Unless you are brought up in a bilingual environment, a relationship with a second language is something you work to achieve and strive to maintain. It is not something you can buy.

It's become a commonplace to say that linguists 'love languages'. People have often described the experience of visiting, or moving to, a foreign country as a falling in love with its language. On occasion, this amorous metaphor - the image of a coup de foudre, of a love affair, or of an enduring, though perhaps conflicted, relationship - has been extended by bilingual writers and scholars. And in extending the metaphor, the common consensus is that falling in love with a language cannot be separated from falling in love with the cultures and communities in which it is spoken.

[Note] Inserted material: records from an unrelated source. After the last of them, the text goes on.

-- ==== Sys2Proof/Tests/Slice0.lean ====
section
/-! SUPPORT. Tests of the model: ill-formed commands refused by the checks, the worked cases of the spec, and for each
statement with hypotheses a concrete state and operands that meet them together. Every expected value is the spec's own. -/

namespace Sys2Proof.Tests

-- The kernel evaluates these theorems one after another: side by side each would hold a thread while it waits.
set_option Elab.async false

open Sys2Proof.Machine

/-! ### Sample states, from the worked cases 2.10.1 and 3.8.4 -/

/-- The state that a command answers with. -/
def after (c : Instr) (s : State) : State :=
  match exec c s with
  | .next t => t
  | .fault _ => s
  | .refused _ => s

def theRecord (kind : Byte) (p : List Byte) : LinkRecord := { kind := kind, tag := 7, payload := p }

/-- The state with one request waiting, of tag 7. -/
def asked (s : State) (kind : Byte) (p : List Byte) : State :=
  s.withLnk { s.lnk with requests := [theRecord kind p] }

theorem ready_asked (s : State) (kind : Byte) (p : List Byte) (h : s.lnk.replies = []) :
    (asked s kind p).ready { kind := kind, tag := 7, payload := p } :=
  ⟨rfl, by simp [asked, State.withLnk, h]⟩

def unit305 : Subscriber :=
  { Subscriber.unassigned with
    service := .active, address := 1234, pager := .twoWay, interval := 16, home := 2, coverage := 14, account := 17,
    trim := 144 }

def class2 : Tariff :=
  { base := 200, perWord := 40, f1 := 16, f2 := 24, f3 := 32, f4 := 40, urgent := 12, low := 6, minimum := 50,
    expiry := 30 }

def account17 : Account := { Account.closed with state := .opened, tariff := 2, balance := 5000, links := 1 }

def base : State :=
  (((State.reset.setSub 305 unit305).bindAddress 1234 (some 305)).setAcct 17 account17).setTariff 2 class2

def running : State := base.withClk { base.clk with state := .running, serial := 1009 }

def alpha70 : Submission :=
  { priority := .urgent, encoding := .alpha, noticeMode := .final, lifetime := 0, text := List.replicate 70 0x41 }

/-- Delivery 12 in the given state of its life, on the ground of `running`. -/
def page (x : DeliveryState) (kind : ClassKind) (last : Option Attempt) : Delivery :=
  { running.newDelivery 305 alpha70 0 with state := x, kind := kind, last := last }

def attempt : Attempt := { serial := 1008, carried := 6, slots := [(1, 5), (2, 0)], mark := .first, checkedIn := false }

def holding (d : Delivery) : State := running.setRecord 12 { issue := 5, live := some d }

/-- Group 0 as in 6.10.1: its plan, and an image and a map on it. -/
def plan0 : Plan :=
  { serial := 1010, members := 3, settle := 13, guard := 2, slotCount := 4, depth := 4, order := .sequential,
    mask := 0xFFFF, capacity := 449 }

def entry0 : PageEntry :=
  { ticket := { number := 12, issue := 5 }, address := 1234, encoding := .numeric, bodyWords := 2, mark := .retry,
    slot := some 5 }

def image0 : Image := { plan0.image 0 with pages := [entry0] }

def zone0 : ZoneSettings :=
  { ZoneSettings.powerOn with enabled := true, group := some 0, settle := 62, edge := .rising, autoRemove := true,
                              noticeEnable := true }

/-- On air: groups 0 to 3 with an empty next image, group 0 with plan and image in force and zone 0 keyed. -/
def onAir : State :=
  let s := running.withBld { running.bld with air := .on }
  let s := s.setGroup 0 { Group.powerOn with current := some plan0, next := some plan0 }
  let s := s.setImages 0 { GroupImages.powerOn with current := some image0, next := some image0 }
  s.setZone 0 { Zone.powerOn false with settings := zone0, keyed := true, offered := 5, wordsTaken := 4 }

def receiptMap2 : ReceiptMap :=
  { serial := 1008, group := 2, members := 2, slotCount := 4, usable := 15, slots := [] }

/-- A map of group 2 in force with slot 3 as given, and a receipt of zone 1 for it waiting. -/
def hearing (s : State) (x : Slot) (check : Byte) : State :=
  (s.setMaps 2 { GroupMaps.absent with current := some (receiptMap2.setSlot 3 x) }).setQueue 1
    [.receipt 48 3 4 check]

def ticket12 : Ticket := { number := 12, issue := 5 }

Argentine-Chilean-American writer and academic Ariel Dorfman, known for his 1990 play Death and the Maiden, describes his move to the US from Argentina aged two, and his subsequent hatred for the Spanish language, which at this point became an obstacle to his integration in the US. Aged 12, he returned to Latin America, this time to Chile, where he slowly 'became seduced by the Spanish language. It was a falling in love with Spanish as a language, with Chile as a country and as a community, with the revolutionary part of Chile in particular.' ('Resisting Hybridity')

Whereas some, like Dorfman, are forced into these complicated relationships with languages by circumstance, others pursue them by choice. This is the case of Julia Child, whose book My Life in France is explored by Francois Grosjean in his blog 'Falling in Love with a Culture and a Language'. He describes the book as 'a love story between Julia and Paul, her husband, between Julia and French cuisine, but also between Julia and a new country and its language.' Her story reminds him of other people he has known who have fallen in love with a culture and a language, and allows him to explore the different possible reasons for this experience - in Julia's case, 'the people, the food, the lay of the land, the civilized atmosphere, and the generous pace of life.'

The linguist David Crystal (author of Just a Phrase I'm Going Through) responds to Grosjean's post by sharing his own love story: 'I can still remember my first French lessons in secondary school, and falling in love with nasalized vowels. It was only much later, on my first visit to France, where I worked with a youth group (called Concordia) building a bridge in the mountains in Haute Savoie, that I realized there was a culture behind the language. Or rather, cultures. At the camp were several Algerians, and they lost no time putting me right about French, much to the disgust of the Parisians who were also there. It took some time for me to realize that I needed to supplement my Algerian colloquialisms with a different variety if I wasn't going to attract funny looks along the Left Bank.' For him, then, falling in love with nasalized vowels was only the first step in a long voyage of discoveries, full of complexities and challenges.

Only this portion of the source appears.